▶ What to work on
Your answer should be the lines from the start of the records through the line with "w hw).resolve_left e", copied word for word.

▶ Data records
--------------------------------

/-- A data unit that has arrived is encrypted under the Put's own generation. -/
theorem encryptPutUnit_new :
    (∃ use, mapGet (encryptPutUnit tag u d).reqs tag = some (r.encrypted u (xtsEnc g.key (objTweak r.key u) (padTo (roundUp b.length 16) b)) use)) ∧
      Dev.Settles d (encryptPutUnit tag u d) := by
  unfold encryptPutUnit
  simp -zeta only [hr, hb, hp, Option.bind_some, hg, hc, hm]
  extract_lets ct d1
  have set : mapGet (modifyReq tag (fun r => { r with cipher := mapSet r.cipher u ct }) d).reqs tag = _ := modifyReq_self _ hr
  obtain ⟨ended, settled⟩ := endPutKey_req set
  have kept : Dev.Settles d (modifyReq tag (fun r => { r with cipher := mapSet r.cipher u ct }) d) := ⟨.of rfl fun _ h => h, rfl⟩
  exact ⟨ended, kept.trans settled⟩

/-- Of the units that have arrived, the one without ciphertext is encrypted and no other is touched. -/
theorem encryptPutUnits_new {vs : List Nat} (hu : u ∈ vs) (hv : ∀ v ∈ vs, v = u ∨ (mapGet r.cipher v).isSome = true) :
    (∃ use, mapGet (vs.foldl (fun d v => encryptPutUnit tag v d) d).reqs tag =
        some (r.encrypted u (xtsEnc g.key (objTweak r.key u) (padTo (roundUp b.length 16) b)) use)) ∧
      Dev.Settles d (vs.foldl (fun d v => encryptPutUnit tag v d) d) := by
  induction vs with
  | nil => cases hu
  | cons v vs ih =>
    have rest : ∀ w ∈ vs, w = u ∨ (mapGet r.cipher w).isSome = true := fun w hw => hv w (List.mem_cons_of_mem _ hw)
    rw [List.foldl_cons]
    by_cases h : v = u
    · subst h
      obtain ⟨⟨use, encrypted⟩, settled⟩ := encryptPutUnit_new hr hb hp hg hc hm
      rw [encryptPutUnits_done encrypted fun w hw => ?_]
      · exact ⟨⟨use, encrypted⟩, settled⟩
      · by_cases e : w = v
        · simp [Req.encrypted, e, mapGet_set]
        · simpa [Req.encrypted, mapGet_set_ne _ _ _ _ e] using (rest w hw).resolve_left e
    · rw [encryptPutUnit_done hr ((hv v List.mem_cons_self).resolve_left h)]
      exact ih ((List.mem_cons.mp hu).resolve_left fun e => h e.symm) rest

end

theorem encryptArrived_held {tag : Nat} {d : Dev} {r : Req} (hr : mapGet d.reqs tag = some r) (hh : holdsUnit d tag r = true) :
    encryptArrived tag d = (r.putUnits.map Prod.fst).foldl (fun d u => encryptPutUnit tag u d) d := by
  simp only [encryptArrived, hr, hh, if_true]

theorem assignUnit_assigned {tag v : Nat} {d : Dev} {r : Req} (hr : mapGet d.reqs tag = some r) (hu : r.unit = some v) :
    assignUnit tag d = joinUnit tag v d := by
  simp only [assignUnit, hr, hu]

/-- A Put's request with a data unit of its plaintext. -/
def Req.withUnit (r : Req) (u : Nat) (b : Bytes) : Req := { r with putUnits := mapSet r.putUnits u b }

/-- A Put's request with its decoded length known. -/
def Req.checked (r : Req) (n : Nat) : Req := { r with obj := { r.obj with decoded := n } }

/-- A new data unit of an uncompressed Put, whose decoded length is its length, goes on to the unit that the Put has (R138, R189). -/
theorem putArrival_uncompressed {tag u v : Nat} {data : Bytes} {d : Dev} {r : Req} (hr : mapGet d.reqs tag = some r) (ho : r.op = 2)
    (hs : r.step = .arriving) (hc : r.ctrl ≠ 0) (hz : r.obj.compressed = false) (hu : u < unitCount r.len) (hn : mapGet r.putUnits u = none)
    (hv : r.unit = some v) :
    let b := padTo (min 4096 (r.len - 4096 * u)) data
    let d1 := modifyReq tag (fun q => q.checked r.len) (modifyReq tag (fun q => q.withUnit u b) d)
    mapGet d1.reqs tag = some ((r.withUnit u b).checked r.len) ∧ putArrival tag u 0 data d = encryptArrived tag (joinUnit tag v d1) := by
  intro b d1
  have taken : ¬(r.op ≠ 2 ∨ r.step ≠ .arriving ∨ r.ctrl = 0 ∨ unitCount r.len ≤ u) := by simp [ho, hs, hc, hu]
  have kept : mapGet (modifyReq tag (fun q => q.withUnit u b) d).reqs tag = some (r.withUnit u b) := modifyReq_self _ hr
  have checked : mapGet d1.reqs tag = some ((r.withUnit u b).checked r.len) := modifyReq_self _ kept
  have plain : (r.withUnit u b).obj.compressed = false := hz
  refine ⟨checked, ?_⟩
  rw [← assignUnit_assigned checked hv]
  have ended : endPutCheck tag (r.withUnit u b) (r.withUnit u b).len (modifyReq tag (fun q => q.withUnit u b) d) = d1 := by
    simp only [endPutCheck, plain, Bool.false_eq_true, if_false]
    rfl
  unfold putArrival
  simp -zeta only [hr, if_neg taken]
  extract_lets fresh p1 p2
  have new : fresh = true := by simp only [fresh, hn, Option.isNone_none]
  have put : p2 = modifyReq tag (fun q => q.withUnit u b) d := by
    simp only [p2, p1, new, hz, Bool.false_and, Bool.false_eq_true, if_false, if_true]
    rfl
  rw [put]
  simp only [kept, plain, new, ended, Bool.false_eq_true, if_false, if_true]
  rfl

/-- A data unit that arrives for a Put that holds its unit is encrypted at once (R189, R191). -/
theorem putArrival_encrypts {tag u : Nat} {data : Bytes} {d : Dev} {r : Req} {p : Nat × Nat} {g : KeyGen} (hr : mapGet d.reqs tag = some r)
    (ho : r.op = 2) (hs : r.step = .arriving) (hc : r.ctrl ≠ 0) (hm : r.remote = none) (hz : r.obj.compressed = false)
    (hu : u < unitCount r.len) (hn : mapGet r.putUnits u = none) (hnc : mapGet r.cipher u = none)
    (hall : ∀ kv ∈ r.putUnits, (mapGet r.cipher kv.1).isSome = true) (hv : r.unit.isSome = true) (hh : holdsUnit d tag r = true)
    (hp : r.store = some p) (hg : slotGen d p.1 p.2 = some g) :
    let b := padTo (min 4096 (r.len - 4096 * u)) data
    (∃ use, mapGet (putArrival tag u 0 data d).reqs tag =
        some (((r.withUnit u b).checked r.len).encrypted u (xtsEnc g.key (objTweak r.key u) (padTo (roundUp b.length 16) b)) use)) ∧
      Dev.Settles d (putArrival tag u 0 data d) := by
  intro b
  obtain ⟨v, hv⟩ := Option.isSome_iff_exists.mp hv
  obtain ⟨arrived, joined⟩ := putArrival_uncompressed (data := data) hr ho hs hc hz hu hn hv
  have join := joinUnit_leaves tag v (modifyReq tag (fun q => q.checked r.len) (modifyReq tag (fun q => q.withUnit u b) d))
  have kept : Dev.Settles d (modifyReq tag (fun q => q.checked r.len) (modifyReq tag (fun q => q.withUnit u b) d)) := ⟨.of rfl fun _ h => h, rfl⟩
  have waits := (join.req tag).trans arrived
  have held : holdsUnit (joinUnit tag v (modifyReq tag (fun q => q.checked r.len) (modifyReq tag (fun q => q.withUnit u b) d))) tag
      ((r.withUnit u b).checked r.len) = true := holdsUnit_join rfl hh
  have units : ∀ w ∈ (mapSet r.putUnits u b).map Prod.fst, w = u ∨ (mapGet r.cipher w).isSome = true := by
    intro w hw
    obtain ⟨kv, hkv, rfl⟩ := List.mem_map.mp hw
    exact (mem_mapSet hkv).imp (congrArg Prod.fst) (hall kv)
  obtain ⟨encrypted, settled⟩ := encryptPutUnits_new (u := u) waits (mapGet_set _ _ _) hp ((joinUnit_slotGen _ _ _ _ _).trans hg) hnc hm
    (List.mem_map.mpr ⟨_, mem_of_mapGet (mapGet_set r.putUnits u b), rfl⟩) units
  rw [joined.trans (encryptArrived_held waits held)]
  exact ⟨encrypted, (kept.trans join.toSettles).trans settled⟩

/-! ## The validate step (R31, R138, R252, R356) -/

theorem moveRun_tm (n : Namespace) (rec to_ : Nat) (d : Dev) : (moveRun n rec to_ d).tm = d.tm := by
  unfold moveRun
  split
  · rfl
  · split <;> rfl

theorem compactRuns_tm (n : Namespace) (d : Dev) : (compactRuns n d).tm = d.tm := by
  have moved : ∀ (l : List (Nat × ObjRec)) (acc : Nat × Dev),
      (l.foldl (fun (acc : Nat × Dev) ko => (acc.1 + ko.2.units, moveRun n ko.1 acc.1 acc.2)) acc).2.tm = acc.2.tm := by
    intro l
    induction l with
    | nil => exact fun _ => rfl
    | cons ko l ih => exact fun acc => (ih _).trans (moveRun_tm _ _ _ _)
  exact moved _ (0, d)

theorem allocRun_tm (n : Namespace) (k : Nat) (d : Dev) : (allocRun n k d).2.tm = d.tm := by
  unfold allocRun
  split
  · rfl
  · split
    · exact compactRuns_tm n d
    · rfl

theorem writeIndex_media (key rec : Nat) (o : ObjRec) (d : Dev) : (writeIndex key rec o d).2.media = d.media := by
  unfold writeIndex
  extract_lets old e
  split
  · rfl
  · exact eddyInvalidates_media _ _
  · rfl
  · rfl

--------------------------------

▶ Result
/-- A data unit that has arrived is encrypted under the Put's own generation. -/
theorem encryptPutUnit_new :
    (∃ use, mapGet (encryptPutUnit tag u d).reqs tag = some (r.encrypted u (xtsEnc g.key (objTweak r.key u) (padTo (roundUp b.length 16) b)) use)) ∧
      Dev.Settles d (encryptPutUnit tag u d) := by
  unfold encryptPutUnit
  simp -zeta only [hr, hb, hp, Option.bind_some, hg, hc, hm]
  extract_lets ct d1
  have set : mapGet (modifyReq tag (fun r => { r with cipher := mapSet r.cipher u ct }) d).reqs tag = _ := modifyReq_self _ hr
  obtain ⟨ended, settled⟩ := endPutKey_req set
  have kept : Dev.Settles d (modifyReq tag (fun r => { r with cipher := mapSet r.cipher u ct }) d) := ⟨.of rfl fun _ h => h, rfl⟩
  exact ⟨ended, kept.trans settled⟩

/-- Of the units that have arrived, the one without ciphertext is encrypted and no other is touched. -/
theorem encryptPutUnits_new {vs : List Nat} (hu : u ∈ vs) (hv : ∀ v ∈ vs, v = u ∨ (mapGet r.cipher v).isSome = true) :
    (∃ use, mapGet (vs.foldl (fun d v => encryptPutUnit tag v d) d).reqs tag =
        some (r.encrypted u (xtsEnc g.key (objTweak r.key u) (padTo (roundUp b.length 16) b)) use)) ∧
      Dev.Settles d (vs.foldl (fun d v => encryptPutUnit tag v d) d) := by
  induction vs with
  | nil => cases hu
  | cons v vs ih =>
    have rest : ∀ w ∈ vs, w = u ∨ (mapGet r.cipher w).isSome = true := fun w hw => hv w (List.mem_cons_of_mem _ hw)
    rw [List.foldl_cons]
    by_cases h : v = u
    · subst h
      obtain ⟨⟨use, encrypted⟩, settled⟩ := encryptPutUnit_new hr hb hp hg hc hm
      rw [encryptPutUnits_done encrypted fun w hw => ?_]
      · exact ⟨⟨use, encrypted⟩, settled⟩
      · by_cases e : w = v
        · simp [Req.encrypted, e, mapGet_set]
        · simpa [Req.encrypted, mapGet_set_ne _ _ _ _ e] using (rest w hw).resolve_left e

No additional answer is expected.